Умеет же человек утешить, — хлюпнула я расстроенно, и затихший было плач перешел на новый виток.
И опять профессор прав, — судорожно всхлипывая, закрыла я лицо платком. Это выброс гормонов. Это взрывной характер Мэла, который я толком не узнала. Это его родственники, которые раздавят меня, не задумываясь, а Мэл попереживает и переключится на другую счастливицу. Это моя цель, до которой осталось дойти два шага, не перечеркнув достигнутое излишней беспечностью.
Это два полюса — я и Мэл.
Я не заметила, когда мужчина ушел из кухоньки, и оставив меня в одиночестве. Проплакавшись, долго успокаивалась. Подойдя к окну, смотрела, как в вечернем парке шумная кампания лепит снеговика и попутно бросается снежками.
Достав карточку из кармашка юбки, я порвала её и ссыпала обрывки в урну у двери.
Прости, Мэл, наши пути расходятся.
13.4
Заглянув на кухоньку, Альрик увидел, что слезно-плакучий выплеск закончился, уступив место апатичности. Включив в крохотном помещении свет и поставив чайник кипятиться, мужчина достал из створок буфетного столика вазочки с печеньем и засахаренными фруктами.
Во всем нужно видеть хорошее, — размышляла я флегматично, наблюдая за перемещениями профессора. Хорошо, что окончательный разрыв с Мэлом произошел на ноте недопонимания и обид. Будет значительно проще принять его презрение и ненависть, но на горизонте скоро появится новая проблема: как набраться решимости и выдержать враждебность, которую Мэл обрушит на меня при следующей встрече.
Подумаю об этом позже. Не сейчас.
Чаепитие происходило в молчаливой обстановке, сопровождаемое похрустываниями и прихлебываниями. Но почему-то в рот ничего не лезло. Пилось и елось мало, и почти не думалось. Мимоходом всплывали обрывочные фразы.
"Во всем, что касается вас, он стремится к тотальному контролю"…
"Потому что он решил, будто может взять чужое"…
"Будешь просить прощения… губами, руками, собою…"
Невпопад вспомнившиеся слова: "Студентка — днем, любовница — ночью" вызвали прилив жара к щекам, и я искоса взглянула на профессора, с задумчивым видом помешивающего ложечкой в чашке. Рядом со мной сидел не абстрактный преподаватель, приходящий утром в институт и покидающий вечером рабочее место. У мужчины, занимавшего соседний стул, имелись интересы, обязанности перед кем-то, права на кого-то. В конце концов, у него наличествовала личная жизнь, и он проводил с кем-то вечера и ночи.

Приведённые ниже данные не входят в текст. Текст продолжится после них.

/-- R60, R66: a word is its row's match word with both operands put in. -/
theorem matchWord_or_operands (i : Instr) :
    i.op.matchWord ||| (i.operandB.setWidth 32 <<< 20) ||| i.operandA.setWidth 32 = encode i := by
  have hmatch : i.op.matchWord = packWord i.op.number 0 0 := matchWord_eq i.op
  rw [encode, hmatch, packWord_eq_shiftLeft_or, packWord_eq_shiftLeft_or]
  simp

/-- R157's encoding: the block index is operand B, the marker code operand A. -/
theorem word_eq_encode_slice (m : MarkerCode) (j : BitVec 3) :
    0x90000000 ||| (j.setWidth 32 <<< 20) ||| m.setWidth 32 = encode (.slice m j) :=
  matchWord_or_operands (.slice m j)

end Sys2Proof
end

section
/-! Blocks, grids and MARK as numbers in RES (R157, R158, R159). -/

namespace Sys2Proof.Machine

open Sys2Proof.Stated

/-- R150, R157: block j is the j-th digit in base 16. -/
theorem toNat_block (m : MarkerCode) (j : Nat) : (block m j).toNat = m.toNat / 16 ^ j % 16 := by
  rw [block, BitVec.extractLsb'_toNat, Nat.shiftRight_eq_div_pow, pow_mul]
  rfl

/-! ### The number a grid stands for -/

theorem bitsToNat_append (as bs : List Bool) :
    bitsToNat (as ++ bs) = bitsToNat as + bitsToNat bs * 2 ^ as.length := by
  induction as with
  | nil => simp [bitsToNat]
  | cons a as ih =>
    rw [List.cons_append, bitsToNat, bitsToNat, ih, List.length_cons, pow_succ]
    ring

/-- R153: LAST_CELL adds 2^35 to the 35 packed cells. -/
theorem toNat_gridPack (lastCell : Bool) (m : MarkerCode) :
    (gridPack lastCell m).toNat = bitsToNat (packedCells m) + lastCell.toNat * 2 ^ 35 := by
  have hnumber : (gridPack lastCell m).toNat = bitsToNat (packedCells m ++ [lastCell]) := toNat_packBits _
  rw [hnumber, bitsToNat_append, length_packedCells]
  rfl

/-! ### R158's corner cases and example -/

theorem bitsToNat_packedCells_zero : bitsToNat (packedCells 0) = 0 := by decide

theorem bitsToNat_packedCells_allOnes : bitsToNat (packedCells 0xFFFFF) = 0x7FFFFFFFF := by decide

theorem bitsToNat_packedCells_B : bitsToNat (packedCells 0xB) = 0x042000420 := by decide

/-! ### GRID and MARK -/

theorem writeResult_value (s : State) (v : Res) : s.writeResult (.value v) = withValue s v.toNat := by
  rw [withValue, BitVec.ofNat_toNat, BitVec.setWidth_eq]
  rfl

variable {s : State} {i r : Byte}

theorem exec_grid_eq_withValue (hs : Ready s) (m : MarkerCode) :
    exec (.grid m) s = .next (withValue s (gridPack s.build.lastCell m).toNat) := by
  rw [exec_grid hs, writeResult_value]

theorem exec_grid_of_packedCells (hs : Ready s) {m : MarkerCode} {n : Nat} (h : bitsToNat (packedCells m) = n) :
    exec (.grid m) s = .next (withValue s (n + s.build.lastCell.toNat * 2 ^ 35)) := by
  rw [exec_grid_eq_withValue hs, toNat_gridPack, h]

theorem exec_mark_of_gt (hs : Ready s) (h : 228 < i.toNat) : exec (.mark i) s = .next (withInvalid s) :=
  exec_of_inv hs rfl (inv_commandResult_iff.2 (.inr (.inr ⟨i, rfl, h⟩)))

/-- R159: MARK of a byte's identifier returns the grid of the byte's marker code. -/
theorem exec_mark_of_romFwd (hs : Ready s) (h : romFwd s.rom r = some i) :
    exec (.mark i) s =
      .next (withValue s (gridPack s.build.lastCell (markerCode s.build.crc12Refout r)).toNat) := by
  rw [exec_of_ready s hs rfl, commandResult, revLookup_eq_some.2 h, Result.ofLookup, writeResult_value]

end Sys2Proof.Machine
end

section
/-! The statements of 43_grid.md. -/

namespace Sys2Proof.Proofs

open Sys2Proof.Machine

/-- Settles O47: a block is a digit in base 16, and a SLICE word is legal exactly when its block index is at most 4. -/
theorem sliceReturnsTheBlock : Obligations.SliceReturnsTheBlock := by
  intro s m j hs
  rw [word_eq_encode_slice, ← toNat_block]
  refine ⟨fun hj => ⟨exec_slice hs m hj, decode_encode (decide_eq_true hj)⟩, fun hj => ?_, ?_⟩
  · rw [legal_encode]
    exact decide_eq_false (Nat.not_le_of_gt hj)
  · exact exec_slice hs 0x12345 (j := 2) (by decide)

/-- Settles O49: the cells of the grid, and the number they stand for. -/
theorem gridReturnsThePackedCodewords : Obligations.GridReturnsThePackedCodewords := by
  intro s m hs
  refine ⟨⟨_, exec_grid_eq_withValue hs m, fun i j hi hj => (getLsbD_hamEncode_block hi hj).symm,
    getLsbD_gridPack_last _ m⟩, ?_, exec_grid_of_packedCells hs bitsToNat_packedCells_allOnes,
    exec_grid_of_packedCells hs bitsToNat_packedCells_B, ?_⟩
  · rw [exec_grid_of_packedCells hs bitsToNat_packedCells_zero, Nat.zero_add]
  · exact decode_matchWord_or (i := .grid m) (a := m) (by decide) rfl (BitVec.setWidth_eq m).symm rfl

/-- Settles O50. -/
theorem cellMapOfAGrid : Obligations.CellMapOfAGrid := by
  intro lastCell m row col _ _
  refine ⟨getLsbD_gridPack, fun h => ?_⟩
  rw [gridCell, h, getLsbD_gridPack_last]

/-- Settles O51: each command of the chain takes from RES just what the one before it put there, and the last write is
the only one that remains. -/
theorem markIsRevThenCodeThenGrid : Obligations.MarkIsRevThenCodeThenGrid := by
  intro s i hs
  refine ⟨exec_mark_of_gt hs, fun hi => ?_, fun hrefout hlast => ?_, ?_⟩
  · obtain ⟨r, hfwd⟩ := exists_romFwd_eq_some (rom := s.rom) hi
    refine ⟨_, _, _, exec_rev_of_romFwd hs hfwd, exec_code hs _, exec_grid_eq_withValue hs _, ?_, rfl⟩
    rw [exec_mark_of_romFwd hs hfwd, setWidth_res_withValue (by decide), setWidth_res_withValue (by decide)]
  · rw [exec_mark_of_romFwd hs (romFwd_zero _), hrefout, hlast, toNat_gridPack]
    rfl
  · exact decode_matchWord_or (i := .mark i) (a := i) (by decide) rfl rfl rfl

end Sys2Proof.Proofs
end

section
/-! A block that has been reset always goes on (R180, R206): every step has an effect, and every effect takes one host
step and leaves the phase, the ROM and the parameters. -/

namespace Sys2Proof.Machine

variable {s t : State}

/-! ### One step -/

/-- Progress: once the block has been reset, each host step has its effect, and with none left the machine idles. -/
theorem exists_stepEffect (hs : Ready s) : ∃ t, StepEffect s t := by
  cases e : s.todo with
  | nil => exact ⟨_, .idle e⟩
  | cons x rest =>
    cases x with
    | reset => exact ⟨_, .reset e⟩
    | readRes => exact ⟨_, .readRes e hs⟩
    | readStatus => exact ⟨_, .readStatus e hs⟩
    | write w =>
      cases hw : decode w with
      | error why => exact ⟨_, .illegal e hs hw⟩
      | ok i => exact ⟨_, .command e hs hw⟩

/-- Nothing undoes the first reset (R201). -/
theorem StepEffect.ready (h : StepEffect s t) (hs : Ready s) : Ready t := by
  cases h with
  | reset => rfl
  | idle | command | illegal | readRes | readStatus => exact hs

/-- Nothing changes the build parameters (R29). -/
theorem StepEffect.build_eq (h : StepEffect s t) : t.build = s.build := by
  cases h <;> rfl

theorem StepEffect.sameBuild (h : StepEffect s t) : SameBuild s t := ⟨h.rom_eq, h.build_eq⟩

/-- A step takes one host step from the sequence, where there is one (R207). -/
theorem StepEffect.todo_eq (h : StepEffect s t) : t.todo = s.todo.tail := by
  cases h with
  | idle e => rw [e, List.tail_nil]
  | reset e | command e | illegal e | readRes e | readStatus e => rw [e]; rfl

/-! ### Runs -/

theorem SameBuild.trans {u : State} (h : SameBuild s t) (h' : SameBuild t u) : SameBuild s u :=
  ⟨h'.1.trans h.1, h'.2.trans h.2⟩

theorem exists_run_eq_next (k : Nat) (hs : Ready s) :
    ∃ t, core.run k s = .next t ∧ Ready t ∧ SameBuild s t ∧ t.todo = s.todo.drop k := by
  induction k generalizing s with
  | zero => exact ⟨s, rfl, hs, ⟨rfl, rfl⟩, rfl⟩
  | succ k ih =>
    obtain ⟨u, hu⟩ := exists_stepEffect hs
    obtain ⟨t, hrun, ht, hbuild, htodo⟩ := ih (hu.ready hs)
    refine ⟨t, (run_succ_eq_next core).2 ⟨u, hu.step_eq, hrun⟩, ht, SameBuild.trans hu.sameBuild hbuild, ?_⟩
    rw [htodo, hu.todo_eq, List.drop_tail]

end Sys2Proof.Machine
end

section
/-! Why a word is illegal (R182), and the three outcomes of a word (R180). -/

namespace Sys2Proof

open Sys2Proof.Stated

/-! ### The four reasons (R182) -/

/-- R182's condition on each reason: its own holds, and none before it does. -/
def Reason.IsFirst (w : Word) : Reason → Prop
  | .illOpcode => reservedOp w
  | .illRsv => ¬ reservedOp w ∧ rsvField w ≠ 0
  | .illB => ¬ reservedOp w ∧ rsvField w = 0 ∧ breaksB w
  | .illA => ¬ reservedOp w ∧ rsvField w = 0 ∧ ¬ breaksB w ∧ breaksA w

/-- The decoder tests the four conditions in R182's order. -/
theorem decode_eq_error_iff {w : Word} {why : Reason} : decode w = .error why ↔ why.IsFirst w := by
  cases hop : opOf (opField w) with
  | none =>
    have hres : reservedOp w := reservedOp_iff.2 hop
    cases why <;> simp [decode, hop, Reason.IsFirst, hres]
  | some o =>
    have hnum := opOf_eq_some_iff.1 hop
    have hres : ¬ reservedOp w := by simp [reservedOp_iff, hop]
    have hB := breaksB_iff hnum
    have hA := breaksA_iff hnum
    simp only [decode, hop]
    split_ifs with hrsv hb ha
    · cases why <;> simp_all [Reason.IsFirst]
    · cases why <;> simp_all [Reason.IsFirst]
    · cases why <;> simp_all [Reason.IsFirst]
    · cases why <;> simp_all [Reason.IsFirst]

/-- R182: a legal word has no reason, and an illegal one has one. -/
theorem legal_iff_decode_ne_error {w : Word} : legal w = true ↔ ∀ why, decode w ≠ .error why := by
  rw [← Bool.not_eq_false, not_legal_iff_decode, not_exists]

/-! ### The outcomes (R180) -/

namespace Machine

/-- INV tells the outcomes Normal and Invalid apart (R24). -/
theorem withValue_ne_withInvalid (s : State) (v : Nat) : withValue s v ≠ withInvalid s :=
  fun h => Bool.false_ne_true (congrArg State.inv h)

/-- A legal word makes its command's one write. -/
theorem exists_execute_eq_writeResult {w : Word} {s : State} (hs : Ready s) (hw : legal w = true) :
    ∃ r : Result, execute w s = .next (s.writeResult r) := by
  obtain ⟨i, hi⟩ := legal_iff_decode.1 hw
  exact ⟨_, execute_eq_next.2 ⟨hs, .inl ⟨i, hi, rfl⟩⟩⟩

end Machine

end Sys2Proof
end

section
/-! The statements of 60_exceptions.md. -/

namespace Sys2Proof.Proofs

open Sys2Proof.Machine

/-- Settles O4: progress and what every effect keeps, by induction on the length of the run. -/
theorem runAfterResetNeverStops : Obligations.RunAfterResetNeverStops :=
  fun k _ hs => exists_run_eq_next k hs

/-- Settles O13. -/
theorem illegalWordOnlySetsIll : Obligations.IllegalWordOnlySetsIll := by
  intro s w rest hs e hw
  obtain ⟨why, hwhy⟩ := not_legal_iff_decode.1 hw
  exact ⟨(StepEffect.illegal e hs hwhy).step_eq, hs⟩

/-- Settles O16: the decoder's tests, one by one. -/
theorem reasonIsTheFirstThatHolds : Obligations.ReasonIsTheFirstThatHolds :=
  fun _ => ⟨decode_eq_error_iff, decode_eq_error_iff, decode_eq_error_iff, decode_eq_error_iff,
    legal_iff_decode_ne_error⟩

/-- Settles O18: a legal word writes a value or INVALID, which INV tells apart; any other sets ILL. -/
theorem exactlyOneOutcome : Obligations.ExactlyOneOutcome := by
  intro s w hs
  cases hw : legal w with
  | false => exact .inr (.inr ⟨rfl, execute_of_not_legal hs hw⟩)
  | true =>
    obtain ⟨r, hr⟩ := exists_execute_eq_writeResult hs hw
    cases r with
    | value v =>
      rw [writeResult_value] at hr
      refine .inl ⟨rfl, v.toNat, v.isLt, hr, fun h => ?_⟩
      exact withValue_ne_withInvalid s v.toNat (Host.Outcome.next.inj (hr.symm.trans h))
    | invalid =>
      refine .inr (.inl ⟨rfl, hr, fun v h => ?_⟩)
      exact withValue_ne_withInvalid s v (Host.Outcome.next.inj (h.symm.trans hr))

end Sys2Proof.Proofs
end

section
/-! The statements of 70_reset_and_hazards.md. -/

namespace Sys2Proof.Proofs

open Sys2Proof.Machine

/-- Settles O2: RST's effect, taken once and twice; of the six effects of a step, only RST's clears ILL. -/
theorem resetIsOneStep : Obligations.ResetIsOneStep := by
  refine ⟨?_, ?_, ?_⟩
  · exact fun s rest e => (StepEffect.reset e).step_eq
  · exact fun s rest e => ⟨_, _, (StepEffect.reset e).step_eq, StepEffect.step_eq (.reset rfl), rfl⟩
  · intro s t hill h ht
    by_contra hreset
    have ht' : t.ill = true := (stepEffect_of_step h).ill_of_ill hill (not_exists.1 hreset)
    exact Bool.false_ne_true (ht.symm.trans ht')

Воображение нарисовало два обнаженных тела, сплетенных в объятиях. Шелковые простыни, отблески свечей, приспущенный балдахин, россыпи розовых лепестков, черный ажурный чулок на спинке кровати, экзотические ароматы… Длинные стройные ноги, обхватившие мужские бедра… Хриплый шепот, стоны… Изгиб изящной шеи, водопад темных кудрей, рассыпавшихся на подушке…
Проклятая фантазия умудрилась впустить на кухоньку запахи и звуки чувственной сцены. Отгоняя дурман, я потерла нос и поспешно отвернулась к окну, чтобы Альрик не увидел мое лицо, но, видимо, сделала это недостаточно быстро, потому что он не донес чашку до рта и со стуком поставил на стол.

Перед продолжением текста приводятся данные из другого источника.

-- ==== Sys2Proof/Machine/Lanes.lean ====
section
/-! DEFINITION. Operations on eight-byte arrays and on one lane: element access (00_scope.md R11), lane-wise arrays
(R15), the widening and truncation of R13 and R14, and the 64-bit view of R16. -/

namespace Sys2Proof

/-- The lane a number names, modulo 8 (R11). -/
def toLane (n : Nat) : Lane := ⟨n % 8, Nat.mod_lt n (by decide)⟩

/-- `(i − 1 + 8) mod 8` (R11, R92). -/
def prevLane (i : Lane) : Lane := toLane (i.val + 8 - 1)

/-- `(i + 1) mod 8` (R11, R96). -/
def nextLane (i : Lane) : Lane := toLane (i.val + 1)

/-- The lanes in order. -/
def lanes : List Lane := [0, 1, 2, 3, 4, 5, 6, 7]

/-- `a[i]` (R11). -/
def Bytes8.get (a : Bytes8) : Lane → Byte
  | 0 => a.b0
  | 1 => a.b1
  | 2 => a.b2
  | 3 => a.b3
  | 4 => a.b4
  | 5 => a.b5
  | 6 => a.b6
  | 7 => a.b7

/-- The array with `a[i] <- v` (R14). -/
def Bytes8.set (a : Bytes8) (i : Lane) (v : Byte) : Bytes8 :=
  match i with
  | 0 => { a with b0 := v }
  | 1 => { a with b1 := v }
  | 2 => { a with b2 := v }
  | 3 => { a with b3 := v }
  | 4 => { a with b4 := v }
  | 5 => { a with b5 := v }
  | 6 => { a with b6 := v }
  | 7 => { a with b7 := v }

/-- `for i in 0..7: b[i] <- f(i)`, every lane computed from the inputs as they stood before (R15). -/
def Bytes8.ofFn (f : Lane → Byte) : Bytes8 := ⟨f 0, f 1, f 2, f 3, f 4, f 5, f 6, f 7⟩

/-- `for i in 0..7: b[p(i)] <- a[i]`, the writes of R90 one after another. -/
def Bytes8.scatter (p : Lane → Lane) (a : Bytes8) : Bytes8 :=
  lanes.foldl (fun b i => b.set (p i) (a.get i)) Bytes8.zero

/-- `zext_16(v)` (R14). -/
def zext16 (v : Byte) : BitVec 16 := v.setWidth 16

/-- `v & 0xFF`, back to a byte (R13). -/
def trunc8 (v : BitVec 16) : Byte := (v &&& 0x00FF).setWidth 8

/-- `W(a) = a[0]·2^56 + a[1]·2^48 + ... + a[7]`, byte 0 most significant: a notation only (R16). -/
def Bytes8.word64 (a : Bytes8) : BitVec 64 :=
  BitVec.ofNat 64 ((a.get 0).toNat * 2 ^ 56 + (a.get 1).toNat * 2 ^ 48 + (a.get 2).toNat * 2 ^ 40 +
    (a.get 3).toNat * 2 ^ 32 + (a.get 4).toNat * 2 ^ 24 + (a.get 5).toNat * 2 ^ 16 +
    (a.get 6).toNat * 2 ^ 8 + (a.get 7).toNat)

/-- `rotr64(w, n)` (R16). -/
def rotr64 (w : BitVec 64) (n : Nat) : BitVec 64 := w.rotateRight n

/-- `rotl64(w, n)` (R16). -/
def rotl64 (w : BitVec 64) (n : Nat) : BitVec 64 := w.rotateLeft n

end Sys2Proof
end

Чаепитие сошло на нет. Профессор молчал, я — тоже, терзая взглядом оконную ручку.
Затем ровным преподавательским голосом Альрик разрешил не приходить завтра на осмотр и обещал подумать, как выпутаться из двусмысленной ситуации, в которую я попала по вине его сногсшибательной мужественной внешности. Все-таки мне удалось поразить профессора заявлением о том, что на его драгоценную персону посягает почти две тысячи барышень и Лизбэт в их числе.
— Пойду, наверное, — сказала я неуверенно, стараясь не встречаться с ним глазами.
— Конечно, — не замедлил отозваться Альрик, словно выжидал, каковыми окажутся мои первые слова. — Сегодняшний день стал насыщенным на события. Отдохните, чтобы с новыми силами стремиться к новым вершинам.
Точно, заоблачные выси как раз для альпинистов-неудачников без страховки.
Напоследок профессор напомнил о соблюдении безопасности в подвале, куда мне придется спускаться для работы в архиве, и велел ни в коем случае не выходить за границу освещенной зоны.
Вяло попрощавшись, я взвалила сумку на плечо и двинулась в общежитие. Умники с кафедры исчезли, и некому было засекать, сколько времени студентка провела наедине с умопомрачительным мужчиной. Шла, пиная снежный голыш. Оказалось, так просто и так трудно — провести ампутацию отношений. Вжик, — и отпилить пилой всё, связанное с Мэлом. Но то ли пила попалась тупая, то ли операция прошла без наркоза, потому что снова заныло слева под ребрами, мешая дышать.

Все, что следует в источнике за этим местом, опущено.